Sono ancora in corso i lavori della Conferenza di Parigi sul clima (COP21) e appare molto attuale il rapporto “Pathways to deep decarbonization in Italy – 2015 (DDPS)” di ENEA, realizzato con la Fondazione ENI Enrico Mattei, che evidenzia come investire sulla decarbonizzazione consentirebbe di ridurre nel 2050 le emissioni dell’80% rispetto al 1990: occorre agire sull’efficienza energetica, l’impiego di fonti alternative e rinnovabili e di sistemi per la cattura e lo stoccaggio della Co2.

 

Basandosi sull’analisi dei modelli energetici ed economici italiani, sono tre le vie possibili individuate nel Rapporto e tutte tecnologicamente realizzabili con investimenti di diverso impatto economico:
– maggior uso di fonti rinnovabili e di stoccaggio e cattura della Co2 (CCS);
– efficienza energetica;
– limitata disponibilità di tecnologie innovative e fonti alternative.

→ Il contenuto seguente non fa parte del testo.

-- ==== Sys2Proof/Tests/Slice0.lean ====
section
/-! SUPPORT. Tests: the checks of WellFormed refuse, words decode as 95_test_vectors.md VW says, one step per command on
small states with the results of 95_test_vectors.md, and for every obligation with hypotheses a state and operands that
meet them. -/

namespace Sys2Proof.Machine.Tests

/-! ### States -/

/-- After reset, with the bytes `bs` in RX. -/
def withBytes (bs : List Byte) : State :=
  State.reset.setBlock (State.reset.block.setRx (Memory.holding .rx bs) (lenOf bs.length))

/-- After reset, with the frame `bs` in F. -/
def withFrame (bs : List Byte) : State :=
  State.reset.setBlock (State.reset.block.setFrame true (Memory.holding .f bs) (lenOf bs.length) (lenOf 0))

/-- After reset, with a full receive buffer of 0x00 bytes. -/
def full : State :=
  State.reset.setBlock (State.reset.block.setRx ((List.range Config.rxCap).map fun a => (a, 0x00#8)) (lenOf Config.rxCap))

/-- After reset, with one action of the host to come. -/
def withAction (a : HostAction) : State := State.reset.withPending [a]

/-- The outcome is a next state with the property. -/
def nextHas (o : Host.Outcome State Fault Refusal) (p : State → Bool) : Bool :=
  match o with
  | .next t => p t
  | .fault _ => false
  | .refused _ => false

/-- The response of 43_frame_extract.md R144's example. -/
def response : List Byte := [0x01#8, 0x03#8, 0x02#8, 0x12#8, 0x34#8, 0xB5#8, 0x33#8]

/-- The message of 95_test_vectors.md S1. -/
def message : List Byte := [0x1A#8, 0x03#8, 0x00#8, 0x0A#8, 0x00#8, 0x01#8]

/-! ### WellFormed refuses -/

/-- 30_encoding.md R74 (a): opcode 0x0C. -/
theorem test_wordLegal_refuses_opcode : wordLegal 0x0C000000#32 = false := by decide

/-- R74 (b). -/
theorem test_wordLegal_refuses_reservedN : wordLegal 0x0B800000#32 = false := by decide

/-- R74 (c). -/
theorem test_wordLegal_refuses_reservedB : wordLegal 0x07010000#32 = false := by decide

/-- R74 (d). -/
theorem test_wordLegal_refuses_reservedS : wordLegal 0x0A000003#32 = false := by decide

/-- 30_encoding.md R84: a byte of 256, and a negative one. -/
theorem test_wellFormed_refuses_byte :
    AsmLine.wellFormed (.crcupd 256) = false ∧ AsmLine.wellFormed (.rxpush (-1)) = false ∧
      AsmLine.wellFormed (.rxpushn [1, 256]) = false := by decide

/-- R84: a slave of 256, and a negative register. -/
theorem test_wellFormed_refuses_encode :
    AsmLine.wellFormed (.encode 256 0) = false ∧ AsmLine.wellFormed (.encode 1 (-1)) = false := by decide

/-- A `.word` of 33 bits. -/
theorem test_wellFormed_refuses_word : AsmLine.wellFormed (.word 0x100000000) = false := by decide

/-- 20_memory.md R55: a byte access, a misaligned one; R58: the first offset above the map. -/
theorem test_accessDefined_refuses :
    accessDefined 0x04 1 = false ∧ accessDefined 0x02 4 = false ∧ accessDefined 0x58 4 = false := by decide

/-! ### Decoding: words written from 30_encoding.md R71 and R72, and 95_test_vectors.md VW -/

theorem test_decode_crc_engine :
    decode 0x01000000#32 = .ok .crcinit ∧ decode 0x020000FF#32 = .ok (.crcupd 0xFF#8) ∧
      decode 0x03000000#32 = .ok .crcbuf ∧ decode 0x04000000#32 = .ok .verify := by decide

theorem test_decode_rx_buffer :
    decode 0x06000000#32 = .ok .rxclr ∧ decode 0x07000000#32 = .ok (.rxpush 0x00#8) ∧
      decode 0x070000A5#32 = .ok (.rxpush 0xA5#8) := by decide
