/-- The device as it leaves RESET_N with VAUX present (R8, R18): START-UP, S0, every register at its Reset
column, outputs undriven. Values the spec does not give are named in the assumption log. -/
def State.reset : State :=
  { pending := [], free := 0, regs := [], cores := [], phys := [], mem := .reset, coh := .reset, clog := [],
    plog := [], io := .reset, pair := .reset, trace := .reset, tap := .reset,
    pins := { vaux := true, vin := false, pwrgood := false, resetN := true, powerfail := false,
              testmode := false, bootsel := 0, pairRole := false, actIn := false, actOut := none,
              thermtrip := false, din := 0 },
    rom := { khash := 0, keyRoot := 0, dieId := 0, vendorDigest := 0, cmnFuse := [] },
    start := .reset, image := [], stop := .running, ts := 0, tsRun := false, levels := [], badRoutes := [], vOut := 0,
    freshT := true, freshV := true, flushT0 := none, waiting := none,
    i3cOut := 0, i3cAddr := 0 }

end Sys2Proof.Machine
end

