-- ==== Sys2Proof/Machine/RootPort.lean ====
section
/-! DEFINITION. The configuration space of a root port: the type 1 header and the AER capability (R332, R333). The spec
names them and gives no layout: PRESUMED (log 78), that of PCI Express, with its reset values. -/

namespace Sys2Proof.Machine

/-- Where the configuration word of a link's root port stands in `ecam`. -/
def rootWord (pl off : Nat) : Nat := 512 * pl + off % 0x1000 / 8

/-- Where the AER capability stands: at the start of extended configuration space. -/
def aerBase : Nat := 0x100

/-- The reset value of configuration word `off`: header type 1, class 0x060400, 64-bit prefetchable window, the AER
capability's identity, its severities and its correctable masks; the identity of the vendor is left out. -/
def rootReset (off : Nat) : Reg64 :=
  if off = 0x08 then 0x0001000006040000#64
  else if off = 0x20 then 0x0001000100000000#64
  else if off = aerBase then 0x0000000000010001#64
  else if off = aerBase + 0x08 then 0x0046203000000000#64
  else if off = aerBase + 0x10 then 0x0000E00000000000#64
  else 0#64

/-- The bits of configuration word `off` that a write sets. -/
def rootRw (off : Nat) : Reg64 :=
  if off = 0 then 0x0000054700000000#64
  else if off = 0x08 then 0x000000FF00000000#64
  else if off = 0x18 then 0x0000000000FFFFFF#64
  else if off = 0x20 then 0xFFF0FFF0FFF0FFF0#64
  else if off = 0x28 then 0xFFFFFFFFFFFFFFFF#64
  else if off = 0x38 then 0x004300FF00000000#64
  else if off = aerBase + 0x08 then 0x047FF030047FF030#64
  else if off = aerBase + 0x10 then 0x0000F1C100000000#64
  else if off = aerBase + 0x28 then 0x0000000700000000#64
  else 0#64

/-- The bits of configuration word `off` that a write of 1 clears. -/
def rootW1c (off : Nat) : Reg64 :=
  if off = 0 ∨ off = 0x18 then 0xF900000000000000#64
  else if off = aerBase then 0x047FF03000000000#64
  else if off = aerBase + 0x10 then 0x000000000000F1C1#64
  else if off = aerBase + 0x30 then 0x000000000000007F#64
  else 0#64

/-- A word of a root port's configuration space; the map holds what differs from its reset value. -/
def State.header (s : State) (pl reg : Nat) : Reg64 :=
  SMap.get 0#64 s.io.ecam (rootWord pl reg) ^^^ rootReset (8 * (reg % 0x1000 / 8))

def State.putHeader (s : State) (pl reg : Nat) (v : Reg64) : State :=
  { s with io := { s.io with ecam := s.io.ecam.set 0#64 (rootWord pl reg) (v ^^^ rootReset (8 * (reg % 0x1000 / 8))) } }

/-- R333: what a load of configuration word `reg` reads: with the free identity of the vendor in the first. -/
def State.readHeader (s : State) (pl reg : Nat) : Reg64 :=
  if reg % 0x1000 / 8 = 0 then s.header pl reg ||| Config.rootId.setWidth 64 else s.header pl reg

/-- R333: a store of configuration word `reg`: two consecutive 32-bit registers. -/
def State.writeHeader (s : State) (pl reg : Nat) (v : Reg64) : State :=
  let off := 8 * (reg % 0x1000 / 8)
  s.putHeader pl reg (((s.header pl reg &&& ~~~rootRw off) &&& ~~~(rootW1c off &&& v)) ||| (v &&& rootRw off))

/-- What an error leaves in the AER capability: bits of Uncorrectable Error Status and of Root Error Status. -/
structure AerBits where
  unc : Nat
  root : Nat
deriving DecidableEq, Repr

/-- R332: bit 19, ECRC Error Status. -/
def aerEcrc : AerBits := { unc := 2 ^ 19, root := 0 }

/-- R333: bit 14, Completion Timeout Status. -/
def aerTimeout : AerBits := { unc := 2 ^ 14, root := 0 }

/-- R333: bit 15, Completer Abort Status. -/
def aerAbort : AerBits := { unc := 2 ^ 15, root := 0 }

/-- R333: bit 20, Unsupported Request Error Status. -/
def aerUnsupported : AerBits := { unc := 2 ^ 20, root := 0 }

/-- R332: a message received: ERR_COR Received; else ERR_FATAL/NONFATAL Received with the severity's own bit. -/
def aerMessageBits : AerSev → AerBits
  | .cor => { unc := 0, root := 1 }
  | .nonfatal => { unc := 0, root := 4 + 2 ^ 5 }
  | .fatal => { unc := 0, root := 4 + 2 ^ 4 + 2 ^ 6 }

/-- The bits of Root Error Status after a message: a second one of its kind also sets Multiple, and only the first
uncorrectable one can set First Uncorrectable Fatal. -/
def rootStatus (old new : Nat) : Nat :=
  let multi := (if old.testBit 0 && new.testBit 0 then 2 else 0) + (if old.testBit 2 && new.testBit 2 then 8 else 0)
  let new := if old.testBit 2 then new &&& 0x6F else new
  old ||| new ||| multi

/-- R332, R333: an error is logged in the AER capability of a link's root port. -/
def State.logAer (s : State) (pl : Nat) (b : AerBits) : State :=
  let s := s.putHeader pl aerBase (s.header pl aerBase ||| BitVec.ofNat 64 (b.unc * 2 ^ 32))
  let r := s.header pl (aerBase + 0x30)
  s.putHeader pl (aerBase + 0x30) ((r &&& 0xFFFFFFFFFFFFFF80#64) ||| BitVec.ofNat 64 (rootStatus (bits r 0 7) b.root))

end Sys2Proof.Machine
end

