/-! ### The read barrier (R139-R141) -/

/-- What the read barrier finds (R139): the word to use, the heal, and the EVAC to raise. -/
structure Barred where
  w : Word
  heal : Option Heal
  evac : Option Exc
deriving DecidableEq, Repr

/-- R139, R141: the barrier on the word `w` loaded from parish address `l`. DESIGN CHOICE (log 65): the ACC of EVAC is 0x1,
the header's load, whatever instruction loads `w` (R173). -/
def barrierLook (n l perms : Nat) (w : Word) (c : RunCtx := {}) : M Barred := do
  let s ← get
  let p := s.parishOf n
  if !s.flag (Reg.gcCtl p) 1 || !c.pointer s w then return ⟨w, none, none⟩
  let t := w.addr / 8 * 8
  let z ← zoneByte n t c
  if !z.testBit 3 then return ⟨w, none, none⟩
  let evac : Exc := { vec := vEvac, acc := 1, a := w, x := some (Word.fixNat l) }
  let header (r : Region) (pa : Nat) : M Barred := do
    let h ← readM n r pa c
    consume n 1 t pa h
    if h.tag = Tag.fwd then
      let w' : Word := ⟨w.tag, putBits w.val 0 48 h.addr⟩
      return ⟨w', some { addr := l, old := w, new := w', perms := perms }, none⟩
    else return ⟨w, none, some evac⟩
  match (← get).translate p t with
  | (.wb, pa) => header .wb pa
  | (.uc, pa) => header .uc pa
  | _ => return ⟨w, none, some evac⟩

/-- R139-R141: the barrier on a loaded word: EVAC, or the word to use and the heal. -/
def barrier (n l perms : Nat) (w : Word) (c : RunCtx := {}) : M (Word × Option Heal) := do
  let b ← barrierLook n l perms w c
  match b.evac with
  | some e => raiseExc e
  | none => return (b.w, b.heal)

/-- R140: the hedge's verdict on a heal: none where a byte it needs is POIS. -/
def healLogged (n : Nat) (h : Heal) (c : RunCtx := {}) : M (Option Bool) := do
  let s ← get
  if !s.flag (Reg.gcCtl (s.parishOf n)) 0 || !c.pointer s h.new then return some false
  match ← zoneByteHeal n h.addr, ← zoneByteHeal n h.new.addr with
  | some zs, some zt => return some (logRule zs zt)
  | _, _ => return none

/-- R140: the self-healing write: ownership, compare and write are one access. -/
def healM (n : Nat) (h : Option Heal) (c : RunCtx := {}) : M Unit := do
  match h with
  | none => return
  | some h =>
    if !hasPerm h.perms pW then return
    let p := (← get).parishOf n
    let (r, pa) := (← get).translate p h.addr
    if r != .wb && r != .uc then return
    match ← healLogged n h c with
    | none => return
    | some log =>
      if !(← actGet (fun s => s.healOwn n r (pa / 8) h.old)) then return
      let write (card : Option Card) : M Unit :=
        act (fun s => ((s.ownStoreResv n (pa / 64)).pmc (s.physOf n) 0xC).healWrite n r (pa / 8) h.new card)
      if !log then write none
      else if (← get).cardFull p then act (fun s => s.setFlag (Reg.gcStat p) 2 true)
      else
        let k ← actGet (fun s => s.cardClaim p (cardWord n 1 h.addr))
        write (some k)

Il rapporto individua come conseguenza della decarbonizzazione una diminuzione notevole delle importazioni di energia da combustibili fossili, riducendo significativamente anche la dipendenza dalle importazioni e portando vantaggi macroeconomici non trascurabili. Per realizzare con successo il DDPS occorre investire in tecnologie solari ed eoliche e nelle biomasse. Inoltre, la trasformazione del sistema energetico dovrà essere accompagnata dalla realizzazione di tecnologie più efficienti in diversi settori industriali, nei trasporti e nel residenziale.

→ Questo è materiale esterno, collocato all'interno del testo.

-- ==== Sys2Proof/Machine/Parish.lean ====
section
/-! DEFINITION. Runtime commands (R429-R440), page-log registers (R441-R448) and the collection registers of a
parish (R126-R133). -/

namespace Sys2Proof.Machine

/-! ### Runtime commands (R431) -/

def opSetw : Nat := 1
def opMove : Nat := 2
def opCrst : Nat := 3

/-- R431: a command ends: RESULT, LASTOP and DONE are set, BUSY cleared, and source 364 raised. -/
def State.endCommand (s : State) (op result : Nat) : State :=
  let s := (s.setFld Reg.rcStat 48 8 op).setFld Reg.rcStat 40 8 result
  (s.setFlag Reg.rcStat 0 false).setEv Reg.rcStat 1 364

/-- R431: the fields of ARG. -/
def argPool (arg : Nat) : Nat := arg / 2 ^ 24 % 4
def argIndex (arg : Nat) : Nat := arg / 2 ^ 16 % 256
def argParish (arg : Nat) : Nat := arg / 2 ^ 8 % 16
def argWeight (arg : Nat) : Nat := arg % 256
def argCore (arg : Nat) : Nat := arg % 64

/-- The queue a SETW or MOVE names. -/
def argQueue (arg : Nat) : QueueId :=
  let i := argIndex arg
  match argPool arg with
  | 0 => compQ i
  | 1 => ciphQ i
  | _ => chanQ i

/-- R432: the pool of a queue: a channel's is that of its link. -/
def State.poolOf (s : State) (q : QueueId) : Pool :=
  match q with
  | .comp _ => .comp
  | .ciph _ => .ciph
  | .chan c => .link (Fin.ofNat 4 (s.chanLink c / 4)) (Fin.ofNat 4 (s.chanLink c % 4))

def queueIndex : QueueId → Nat
  | .chan c => c.val
  | .comp i => i.val
  | .ciph i => i.val

/-- R431: RESULT 0x02. -/
def State.badArg (s : State) (op arg : Nat) : Bool :=
  if op = opSetw ∨ op = opMove then
    argPool arg == 3 || (decide (argPool arg < 2) && decide (63 < argIndex arg)) ||
      (op == opMove && !s.flag (Reg.parCfg (argParish arg)) 0)
  else if op = opCrst then decide (45 < argCore arg)
  else true

/-- R438: the instance is assigned, empty and quiesced. -/
def State.movable (s : State) (q : QueueId) : Bool :=
  s.qAssigned q && !s.qEnabled q && s.sqHead q == s.sqTail q && s.cqHead q == s.cqTail q && !s.qBusy q

/-- R438: what a MOVE does to the instance. -/
def State.moveQueue (s : State) (q : QueueId) (parish : Nat) : State :=
  let i := queueIndex q
  let alt := altReg (s.poolOf q) i
  let s := (s.setFld (queueCfg q) 28 4 parish).setFld alt 0 40 0
  match q with
  | .ciph i => s.emptySlots i.val
  | _ => s

/-- R438: MOVE acts here; in pair operation it stays busy until the partner acknowledges it. -/
def State.runMove (s : State) (arg : Nat) : State :=
  let q := argQueue arg
  if !s.movable q then s.endCommand opMove 3
  else
    let s := s.moveQueue q (argParish arg)
    if s.partnered then
      let f := s.pair.nextId
      let s := s.sendFrame (.move (BitVec.ofNat 32 arg))
      { s with pair := { s.pair with movePend := some f } }
    else s.endCommand opMove 0

/-- R440: CRST; it waits for a transplant in progress (R223). -/
def State.runCrst (s : State) (arg : Nat) : State :=
  let n := argCore arg
  if !s.coreValid n then s.endCommand opCrst 3
  else if (s.core n).run = .paused then s
  else (s.coreReset n).endCommand opCrst 0

/-- R435: SETW. -/
def State.runSetw (s : State) (arg : Nat) : State :=
  let q := argQueue arg
  if s.qAssigned q then (s.setWeight (s.poolOf q) (queueIndex q) (argWeight arg)).endCommand opSetw 0
  else s.endCommand opSetw 3

/-- R431: the command begins. -/
def State.runCommand (s : State) (op arg : Nat) : State :=
  if s.phase ≠ phService then s.endCommand op 4
  else if s.badArg op arg then s.endCommand op 2
  else
    let s := s.setFlag Reg.rcStat 0 true
    if op = opSetw then s.runSetw arg
    else if op = opMove then s.runMove arg
    else s.runCrst arg

/-- R431: a write of RC_CMD. -/
def State.writeRcCmd (s : State) (v : Reg64) : State :=
  let op := bits v 0 8
  if s.flag Reg.rcStat 0 then (if op ≠ 0 then s.setFld Reg.rcStat 40 8 1 else s)
  else
    let s := s.setFld Reg.rcCmd 16 32 (bits v 16 32)
    if op = 0 then s else s.runCommand op (bits v 16 32)

/-- R438: a MOVE whose frame has been acknowledged, or whose partner is lost, ends. -/
def State.moveSettled (s : State) : State :=
  match s.pair.movePend with
  | none => s
  | some f =>
    if s.partnered && s.unacked f then s
    else ({ s with pair := { s.pair with movePend := none } }).endCommand opMove 0

/-- R223, R440: a CRST that waited for the transplant of core `n` acts. -/
def State.crstWaiting (s : State) (n : Nat) : State :=
  if s.flag Reg.rcStat 0 && s.pair.movePend.isNone && argCore (s.fld Reg.rcCmd 16 32) == n then
    s.runCrst (s.fld Reg.rcCmd 16 32)
  else s

/-! ### Page-log registers (R442, R443, R448) -/

def State.plogOf (s : State) (p : Nat) : PageLog := SMap.get PageLog.reset s.plog p

def State.setPlog (s : State) (p : Nat) (l : PageLog) : State := { s with plog := s.plog.set PageLog.reset p l }

/-- R442, R443: a write of DL_CTL. -/
def State.writeDlCtl (s : State) (p : Nat) (v : Reg64) : State :=
  let l := s.plogOf p
  let l := if bit v 1 then { l with filter := [] } else l
  let l := if bit v 0 then l else { l with halted := false }
  (s.setPlog p l).setFlag (Reg.dlCtl p) 0 (bit v 0)

/-- Every byte of the range lies in runs of the parish that satisfy `f`. -/
def State.spanIn (s : State) (p a len : Nat) (f : Region → Bool) : Bool :=
  (List.range ((a + len - 1) / 2 ^ 30 - a / 2 ^ 30 + 1)).all (fun i => f (s.translate p ((a / 2 ^ 30 + i) * 2 ^ 30)).1)

def isNormal (r : Region) : Bool := r == .wb || r == .uc

/-- An entry that has no slot of the log any more. -/
def Card.unslot (k : Card) : Card := { k with slot := none }

/-- The entries of a core's stores that wait have no slot any more. -/
def Core.unslot (c : Core) : Core :=
  { c with sq := c.sq.map (fun e => { e with card := e.card.map Card.unslot })
           nt := c.nt.map (fun e => { e with cards := e.cards.map Card.unslot }) }

/-- R138: the stores of parish `p` that are not performed have no slot of the log any more. -/
def State.unslot (s : State) (p : Nat) : State :=
  { s with cores := s.cores.map (fun e => if s.parishOf e.1 = p then (e.1, e.2.unslot) else e) }

/-- R133, R443: a log moves: its slots are counted from 0, and the entries of the old one that still wait claim none. -/
def State.moveLog (s : State) (p : Nat) (card : Bool) : State :=
  let s := if card then { s with clog := s.clog.set ClogState.reset p .reset }
    else s.setPlog p { s.plogOf p with ring := .reset }
  let late := s.coh.late.map (fun e => if e.parish = p ∧ e.card = card then { e with slot := none } else e)
  let s := { s with coh := { s.coh with late := late } }
  if card then s.unslot p else s

/-- R443: a write of DL_RING. -/
def State.writeDlRing (s : State) (p : Nat) (v : Reg64) : State :=
  let k := bits v 48 5
  let a := bits v 7 41 * 0x80
  if 10 ≤ k ∧ k ≤ 20 ∧ a % (8 * 2 ^ k) = 0 ∧ s.spanIn 0 a (8 * 2 ^ k) isNormal then
    ((s.setReg (Reg.dlRing p) (BitVec.ofNat 64 (k * 2 ^ 48 + a))).setReg (Reg.dlPtr p) 0#64).moveLog p false
  else s.setEv (Reg.dlStat p) 1 370

/-- R133, R443: a TAIL is refused where HEAD minus it exceeds the capacity, which a TAIL past HEAD does too. -/
def tailOk (head tail cap : Nat) : Bool := decide ((head + 2 ^ 32 - tail) % 2 ^ 32 ≤ cap)

/-- R443: a write of DL_PTR. -/
def State.writeDlPtr (s : State) (p : Nat) (v : Reg64) : State :=
  let k := s.fld (Reg.dlRing p) 48 5
  if tailOk (s.fld (Reg.dlPtr p) 32 32) (bits v 0 32) (if k = 0 then 0 else 2 ^ k) then
    s.setFld (Reg.dlPtr p) 0 32 (bits v 0 32)
  else s.setEv (Reg.dlStat p) 1 370

/-! ### Collection registers (R128-R133) -/

/-- R128: a write of GC_CTL. -/
def State.writeGcCtl (s : State) (p : Nat) (v : Reg64) : State := s.setReg (Reg.gcCtl p) (v &&& 7#64)

/-- R130, R133: a write of GC_ZONE. -/
def State.writeGcZone (s : State) (p : Nat) (v : Reg64) : State :=
  if s.spanIn p (bits v 0 36 * 0x1000) (bits v 36 27 + 1) (· == .wb) then
    s.setReg (Reg.gcZone p) (v &&& 0x7FFFFFFFFFFFFFFF#64)
  else s.setFlag (Reg.gcStat p) 0 true

/-- R131, R133: a write of GC_CLOG. -/
def State.writeGcClog (s : State) (p : Nat) (v : Reg64) : State :=
  let k := bits v 48 5
  let a := bits v 7 41 * 0x80
  if 4 ≤ k ∧ k ≤ 16 ∧ a % (8 * 2 ^ k) = 0 ∧ s.spanIn p a (8 * 2 ^ k) (· == .wb) then
    ((s.setReg (Reg.gcClog p) (BitVec.ofNat 64 (k * 2 ^ 48 + a))).setReg (Reg.gcClogp p) 0#64).moveLog p true
  else s.setFlag (Reg.gcStat p) 0 true

/-- R132, R133: a write of GC_CLOGP. -/
def State.writeGcClogp (s : State) (p : Nat) (v : Reg64) : State :=
  if tailOk (s.fld (Reg.gcClogp p) 32 32) (bits v 0 32) (s.cardCap p) then
    s.setFld (Reg.gcClogp p) 0 32 (bits v 0 32)
  else s.setFlag (Reg.gcStat p) 1 true

end Sys2Proof.Machine
end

Da un punto di vista tecnologico, la decarbonizzazione del sistema energetico appare fattibile, con pochi ostacoli da superare. L’Italia, infatti, ha già accesso alle tecnologie di energia rinnovabile, come l’energia eolica, solare, e le biomasse, che sono in gran parte disponibili sul mercato europeo e mondiale. La diffusione delle energie rinnovabili in Italia è aumentata significativamente negli ultimi anni e i costi della tecnologia sono diminuiti per tutte le tipologie di energie rinnovabili. Tra le tecnologie considerate nei tre scenari del DDPS, il meno maturo è il CCS, ancora in fase di sviluppo, anche se l’Italia è uno dei pochi paesi in cui sono stati definiti impianti pilota.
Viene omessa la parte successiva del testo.